_About this task_
Reproduce the records below exactly, but only between the lines holding "(hc : candidate r sp = some c) (hp" and "h with pending", inclusive.

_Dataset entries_
<<<<

/-- The clauses of `PrLegal` with the kind and the depth that PR_KIND was made from in the place of its fields. -/
theorem PrLegal.of_kind {pr : ParseRegs} {depth : Nat} {ch : Channel} {kind : BitVec 3}
    (hpr : pr.kind = prKindWord depth ch kind) (hd : depth ≤ 2) (hrange : 1 ≤ kind.toNat ∧ kind.toNat ≤ 4)
    (hoff : pr.off.toNat ≤ 60) (htcp : kind = 1#3 → depth = 0 ∧ pr.icmp = 0 ∧ pr.eproto = 0 ∧ pr.eports = 0)
    (hicmp : kind = 2#3 ∨ kind = 3#3 →
      pr.ports = 0 ∧ pr.flags = 0 ∧ (depth = 0 → pr.eproto = 0) ∧ (depth ≠ 2 → pr.eports = 0))
    (htrunc : kind = 4#3 → depth = 0 ∧ pr.off = 0 ∧ pr.ports = 0 ∧ pr.flags = 0 ∧ pr.icmp = 0 ∧ pr.eproto = 0 ∧
      pr.eports = 0) : PrLegal pr := by
  obtain ⟨hkind, hbit, hbits, hdepth⟩ := prKindWord_fields hd ch kind
  rw [← hpr] at hkind hbit hbits hdepth
  have hzero : pr.kind.extractLsb' 8 2 = 0#2 ↔ depth = 0 := by
    rw [hdepth]
    interval_cases depth <;> decide
  have htwo : pr.kind.extractLsb' 8 2 = 2#2 ↔ depth = 2 := by
    rw [hdepth]
    interval_cases depth <;> decide
  constructor
  case kindRange => exact hkind ▸ hrange.2
  case bit3 => exact hbit
  case bits76 => exact hbits
  case depthRange =>
    rw [hdepth, BitVec.toNat_ofNat]
    omega
  case offRange => exact hoff
  case ofNone =>
    intro h
    rw [← hkind, h] at hrange
    exact absurd hrange.1 (by decide)
  case ofTcp => simpa only [hkind, hzero] using htcp
  case ofIcmp => simpa only [hkind, hzero, ne_eq, htwo] using hicmp
  case ofTrunc => simpa only [hkind, hzero] using htrunc

/-- The registers of a parse result of the shape every parse has (R20, R167). -/
theorem parseRegs_legal (ch : Channel) {r : Parsed} (h : r.shape) : PrLegal (parseRegs ch r) := by
  have hoff {n : Nat} (hn : n ≤ 60) : (BitVec.ofNat 6 n).toNat ≤ 60 :=
    (BitVec.toNat_ofNat n 6).trans_le ((Nat.mod_le _ _).trans hn)
  cases r with
  | trunc =>
    exact .of_kind rfl (by decide) (by decide) (hoff (Nat.zero_le 60)) nofun nofun fun _ => ⟨rfl, rfl, rfl, rfl, rfl, rfl, rfl⟩
  | tcp off sport dport flags =>
    exact .of_kind rfl (by decide) (by decide) (hoff h) (fun _ => ⟨rfl, rfl, rfl, rfl⟩) nofun nofun
  | icmp ver base type code depth eproto esport edport =>
    obtain ⟨hbase, hshape⟩ := h
    have hdepth : depth ≤ 2 := by omega
    have hrange : 1 ≤ (icmpKind ver).toNat ∧ (icmpKind ver).toNat ≤ 4 := by cases ver <;> decide
    have heproto : depth = 0 → eproto = 0 := by
      intro h0
      rcases hshape with ⟨-, he, -⟩ | ⟨h1, -⟩ | ⟨h2, -⟩
      · exact he
      · omega
      · omega
    have heports : depth ≠ 2 → esport ++ edport = (0 : BitVec 32) := by
      intro hne
      rcases hshape with ⟨-, -, rfl, rfl⟩ | ⟨-, -, rfl, rfl⟩ | ⟨rfl, -⟩
      · rfl
      · rfl
      · exact absurd rfl hne
    exact .of_kind rfl hdepth hrange (hoff hbase) (by cases ver <;> nofun) (fun _ => ⟨rfl, rfl, heproto, heports⟩)
      (by cases ver <;> nofun)

theorem EngineInv.setPr {s : State} (h : EngineInv s) {pr : ParseRegs} (hpr : PrLegal pr) : EngineInv (s.setPr pr) :=
  { h with pr := hpr }

theorem EngineInv.setParsed {s : State} (h : EngineInv s) (ch : Channel) : EngineInv (s.setPr (parseRegs ch (s.parsed ch))) :=
  h.setPr (parseRegs_legal ch (parse_shape ..))

theorem EngineInv.setRes {s : State} (h : EngineInv s) {r : BitVec 24} (hr : resLegal r) : EngineInv (s.setRes r) :=
  { h with res := hr }

/-- RES of a candidate is legal with each of the three outcomes of a candidate. -/
theorem resLegal_resWord {r : Parsed} {sp : Half} {c : Candidate} (hc : candidate r sp = some c) {o : ClassOutcome}
    (ho : o = .updated ∨ o = .noProbe ∨ o = .dup) : resLegal (resWord o c) := by
  obtain ⟨hout, hver, hproto, -⟩ := resWord_fields o c
  refine .inr (.inl ?_)
  rw [hout, hver, hproto]
  refine ⟨?_, ?_, ?_⟩
  · rcases ho with rfl | rfl | rfl <;> decide
  · rcases ho with rfl | rfl | rfl <;> decide
  · rcases candidate_verdict hc with hv | ⟨hv, hp⟩
    · exact .inl (by rw [hv]; rfl)
    · exact .inr ⟨by rw [hv]; rfl, hp⟩

theorem resLegal_parseErr : resLegal (resNone .parseErr) := .inr (.inr (.inr rfl))

theorem resLegal_ignored : resLegal (resNone .ignored) := .inr (.inr (.inl rfl))

-- The verdict table and the event.

/-- The verdict an event names is terminal. -/
theorem resVerdict_of_event {w : BitVec 24} (h : resLegal w) (ho : resOutcome w = 1) : resVerdict w = 2 ∨ resVerdict w = 3 := by
  rcases h with rfl | ⟨-, -, hv | ⟨hv, -⟩⟩ | rfl | rfl
  · exact absurd ho (by decide)
  · exact .inr hv
  · exact .inl hv
  · exact absurd ho (by decide)
  · exact absurd ho (by decide)

/-- The entry that EVT names is resolved, so no command but CLRV writes it again (R195). -/
theorem EngineInv.event_terminal {s : State} (h : EngineInv s) (he : s.evt ≠ 0#24) :
    terminal (s.verdict (resProto s.evt) (resPort s.evt)) = true := by
  have hrec := h.recorded he
  obtain ⟨hlegal, hout⟩ := h.evt.resolve_left he
  rcases resVerdict_of_event hlegal hout with hv | hv <;> rw [hv] at hrec <;>
    cases hs : s.verdict (resProto s.evt) (resPort s.evt) <;> simp [hs, verdictCode] at hrec <;> rfl

/-- An entry that is not terminal can be written: no event names it. -/
theorem EngineInv.setVerdict {s : State} (h : EngineInv s) {p : Proto} {n : Half}
    (hnt : terminal (s.verdict p n) = false) (v : Verdict) : EngineInv (s.setVerdict p n v) :=
  { h with
    vt := ⟨State.wf_setVerdict p n v h.vt.1, Sparse.keys_set h.vt.2 (vtKey_lt p n) v⟩
    recorded := fun he => by
      have hne : ¬(p = resProto s.evt ∧ n = resPort s.evt) := by
        rintro ⟨rfl, rfl⟩
        exact absurd (h.event_terminal he) (by simp [hnt])
      rw [State.setVerdict_evt, State.verdict_setVerdict, if_neg hne]
      exact h.recorded he }

/-- The event of an updating CLASSIFY names the entry it has just written. -/
theorem EngineInv.setEvent {s : State} (h : EngineInv s) {r : Parsed} {sp : Half} {c : Candidate}
    (hc : candidate r sp = some c) (hp : s.verdict c.proto c.port = .pending) :
    EngineInv (s.setEvent c (resWord .updated c)) := by
  obtain ⟨hout, hver, hproto, hport⟩ := resWord_fields .updated c
  have hlegal := resLegal_resWord hc (.inl rfl)
  have hne : resWord .updated c ≠ 0#24 := fun h0 => by
    rw [h0] at hout
    exact absurd hout (by decide)
  exact { h.setVerdict (hp ▸ rfl : terminal (s.verdict c.proto c.port) = false) c.verdict with
    evt := .inr ⟨hlegal, hout⟩
    pending := fun _ => hne
    recorded := fun _ => by
      rw [State.setEvent_evt, hproto, hport, hver, State.verdict_setEvent, if_pos ⟨rfl, rfl⟩] }

theorem EngineInv.ack {s : State} (h : EngineInv s) : EngineInv { s with status := s.status.withPend false } :=
  { h with pending := fun ht => absurd ht (by simp) }

theorem EngineInv.clrv {s : State} (h : EngineInv s) :
    EngineInv { s with vt := [], evt := 0#24, status := s.status.withPend false } :=
  { h with
    vt := ⟨⟨.nil, by simp⟩, by simp⟩
    evt := .inl rfl
    pending := fun ht => absurd ht (by simp)
    recorded := fun he => absurd rfl he }

end Sys2Proof.Safety

namespace Sys2Proof.Machine

open Sys2Proof.Safety

-- The commands and the step.

/-- Settles O8: every component is 0, empty or ABSENT. -/
theorem resetMeetsTheInvariant : Obligations.ResetMeetsTheInvariant where
  rxbuf := ⟨State.reset_memories_wf.2.1, by simp [State.reset]⟩
  txbuf := ⟨State.reset_memories_wf.1, by simp [State.reset]⟩
  vt := ⟨State.reset_memories_wf.2.2, by simp [State.reset]⟩
  txLen := by simp [State.reset]
  rxLen := by simp [State.reset]
  errClear := fun _ => ⟨rfl, rfl⟩
  errSet := fun h => absurd h (by simp [State.reset])
  checksum := .inl ⟨rfl, rfl⟩
  pr := by constructor <;> simp [State.reset]
  res := .inl rfl
  evt := .inl rfl
  pending := fun h => absurd h (by simp [State.reset])
  recorded := fun h => absurd rfl h

/-- A command that completes keeps the invariant. -/
theorem Completes.keeps_inv {s u : State} {i : Instr} (h : Completes s i u) (hs : EngineInv s) : EngineInv u := by
  cases h with
  | nop | getr | ldb | getv | armKeeps | setvKeeps => exact hs
  | setaf r => cases r <;> exact { hs with }
  | setah r => cases r <;> exact { hs with }
  | setsp | setdp | setctl => exact { hs with }
  | clrerr => exact hs.clearErrorRecord
  | ack => exact hs.ack
  | stb b off v hoff => exact hs.setBuf_write b v hoff
  | setrxlen len hlen =>
    have hlen' : (BitVec.ofNat 12 len).toNat ≤ 2048 := (BitVec.toNat_ofNat len 12).trans_le ((Nat.mod_le _ _).trans hlen)
    exact { hs with rxLen := hlen' }
  | csum b off len c hle hc => exact hs.setChecksum hc (acc_region_le _ hle)
  | builds hb => exact hs.builds hb
  | parse ch => exact hs.setParsed ch
  | classifyTruncated ch => exact (hs.setParsed ch).setRes resLegal_parseErr
  | classifyIgnored ch => exact (hs.setParsed ch).setRes resLegal_ignored
  | classifyUpdates ch c hc hp => exact ((hs.setParsed ch).setEvent hc hp).setRes (resLegal_resWord hc (.inl rfl))
  | classifyKeeps ch c hc hv =>
    exact (hs.setParsed ch).setRes (resLegal_resWord hc (.inr (correlateOutcome_of_ne_pending hv)))
  | arms p n hv => exact hs.setVerdict (by rw [hv]; rfl) _
  | resolves p n v t _ hv => exact hs.setVerdict (by rw [hv]; rfl) t
  | clrv => exact hs.clrv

>>>>

_Response to this exercise_
    (hc : candidate r sp = some c) (hp : s.verdict c.proto c.port = .pending) :
    EngineInv (s.setEvent c (resWord .updated c)) := by
  obtain ⟨hout, hver, hproto, hport⟩ := resWord_fields .updated c
  have hlegal := resLegal_resWord hc (.inl rfl)
  have hne : resWord .updated c ≠ 0#24 := fun h0 => by
    rw [h0] at hout
    exact absurd hout (by decide)
  exact { h.setVerdict (hp ▸ rfl : terminal (s.verdict c.proto c.port) = false) c.verdict with
    evt := .inr ⟨hlegal, hout⟩
    pending := fun _ => hne
    recorded := fun _ => by
      rw [State.setEvent_evt, hproto, hport, hver, State.verdict_setEvent, if_pos ⟨rfl, rfl⟩] }

theorem EngineInv.ack {s : State} (h : EngineInv s) : EngineInv { s with status := s.status.withPend false } :=
  { h with pending := fun ht => absurd ht (by simp) }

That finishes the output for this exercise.